I use the term similar because I can never leave well enough alone. I must change recipes. Its a compulsion I have. I’m sure that these two wonderful authors spent huge amounts of time perfecting their recipe, but meh, I still have to much about. So, the recipe below is the result of my mucking. The two recipes are similar, but there are enough differences that my recipe would yield bread with a slightly different flavour than the published version. Plus I blew up my hand mixer last week (I destroy at least one a year), so I have to blend by hand until the new one comes in the mail in the new year. I’m not standing by the kitchen sink and blending my bread by hand for 10-15 minutes, or whatever the equivalent to 4 minutes by hand mixer would have been. I’m far too lazy. Finally, I used a smaller pan because I wanted my bread sticks to be thicker and chewier.
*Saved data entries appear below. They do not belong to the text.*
/-- MISS to a built unit of the domain's own half, not before II beats have retired since its last, hands A, B, their marks and CTRL to the unit, whose result lanes, marks and next state are the unit's own (R75, R76, R223, R225 to R231). The unit's function is a free value of the model (log 9). -/
def Obligations.MortarIssue : Prop :=
  ∀ (f : Fur) (d : Dom) (sl : Fin 2) (op : BitVec 40) (s : State),
    let n := op.toNat
    let u := nfld n 38 2
    let h := (s.env f d).h
    let reg := s.build.mortars.toList.getD u 0
    let two := decide (fld reg 16 2 = 2)
    let pad := fun (l : List W32) => l ++ List.replicate (s.build.lanes - l.length) 0
    let id := BitVec.ofNat 32 (fld reg 32 32)
    let ctrl := BitVec.ofNat 23 (nfld n 0 23)
    let a := pad (s.lanesOf f d (nfld n 33 5))
    let b := if two then pad (s.lanesOf f d (nfld n 28 5)) else List.replicate s.build.lanes 0
    let pa := s.marksOf f d (nfld n 33 5)
    let pb := if two then s.marksOf f d (nfld n 28 5) else 0
    let state := vat 0 (s.fur f).mortarState u
    let pres := Config.mortarMarks id ctrl a b (pa, pb) (s.fur f).split state
    let segs := segsOf 0 h
    u < s.build.mortar → (∀ t : W64, vat none (s.dom f d).lastMiss u = some t → fld reg 0 8 ≤ ((s.dom f d).beats - t).toNat) →
    ((s.fur f).split = true → u / 2 = d.val) →
    ∃ marks : BitVec 8, (∀ i : Nat, i < 8 → (bitOf marks i = true ↔ bitOf segs i = true ∧ (pa ||| pb ≠ 0 ∨ bitOf pres i = true))) ∧
      issues (.miss f d sl op) s f d ⟨13 + sl.val, 0xC0, n⟩ [.miss u (nfld n 23 5)
        (poisonLanes (s.free + (13 + sl.val)) marks ((List.range h).map (fun i => (Config.mortarResult id ctrl a b (s.fur f).split state).getD i 0))) marks
        (Config.mortarNext id ctrl a b (pa, pb) (s.fur f).split state)]

/-- LOOP opens its counter over the next BODY words, or costs two beats where the count or BODY is zero; CALL and a taken CALLIF push the caller and enter the callee after two beats, as an untaken CALLIF goes on after two beats; RET at depth 1 or more returns after two beats (R65, R77 to R82). The word that follows stands at the domain's position (log 15). -/
def Obligations.ControlFlow : Prop :=
  ∀ (f : Fur) (d : Dom) (op : BitVec 40) (s : State),
    let n := op.toNat
    let x := s.dom f d
    let v := s.env f d
    let does := fun (c : Instr) (code : Nat) (after : Domain → Prop) =>
      s.atBeat f d → encFault ⟨0, code, n⟩ = none → s.unblocked f d [.seqOp code n] → seqFault v false x.pos code n = none →
        ∃ t, exec c s = .next t ∧ after (t.dom f d)
    let adv := advLoops x.stack.length x.pos x.loops
    let body := nfld n 20 16
    let count := if nfld n 36 1 = 1 then fld (tget 0 x.live (nfld n 0 8)) 0 32 else nfld n 0 20
    let stop := (skipWords (s.fur f).pstore (2 ^ 18) body x.pos).getD x.pos
    let target := nfld n 32 8
    let callee := (s.fur f).routine target
    let entered := fun (y : Domain) => y.rid = target ∧ y.pos = callee.addr ∧ y.stop = callee.addr + callee.length ∧ y.bricks = callee.bricks ∧
      y.idle = 2 ∧ y.loops = adv.2 ∧ y.stack = ⟨x.rid, adv.1, x.stop, x.bricks, false⟩ :: x.stack
    let taken := bitOf x.flags (nfld n 30 2) == decide (nfld n 29 1 = 1)
    (count ≠ 0 → body ≠ 0 → does (.loop f d op) 1 (fun y => y.pos = x.pos ∧ y.idle = 0 ∧ y.stack = x.stack ∧
      y.loops = ⟨nfld n 37 3, x.stack.length, x.pos, stop, count⟩ :: x.loops)) ∧
    (count = 0 ∨ body = 0 → does (.loop f d op) 1 (fun y => y.idle = 2 ∧ y.stack = x.stack ∧
      (y.pos, y.loops) = advLoops x.stack.length stop x.loops)) ∧
    does (.call f d op) 2 entered ∧
    (taken = true → does (.callif f d op) 3 entered) ∧
    (taken = false → does (.callif f d op) 3 (fun y => y.rid = x.rid ∧ y.pos = adv.1 ∧ y.loops = adv.2 ∧ y.idle = 2 ∧ y.stack = x.stack)) ∧
    (∀ fr r, x.stack = fr :: r → does (.ret f d op) 4 (fun y => y.rid = fr.rid ∧ y.pos = fr.ret ∧ y.stop = fr.stop ∧
      y.bricks = fr.bricks ∧ y.idle = 2 ∧ y.stack = r ∧ y.endAfter = fr.endPending))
The result of my experiment is that I absolutely adored this recipe. The bread sticks are light with a wonderfully chewy centre and a nice crisp exterior. The sesame seeds add body and depth to the whole stick. I honestly couldn’t imagine this recipe without the sesame seeds.But what did I want to go with the bread sticks?

Well, in October I still was unaware of my body’s dislike for gluten so my friend and I ordered bread sticks and dippers from a fancy restaurant. One of the dips that came with the bread sticks was pesto mayonnaise. I fell in love instantly! I wanted to make this dip before but I just never got around to doing so until now. I’m sure glad that I did, because this recipe is just wonderful! I simply added gluten-free mayo to my pesto recipe (also included below) and voila! It was so simple! You can also just mix store bought pesto and mayonnaise together at a ratio of 1 part pesto to 2 part mayonnaise. If its too strong for your taste buds, dilute the pesto with more mayonnaise until you are satisfied with the results.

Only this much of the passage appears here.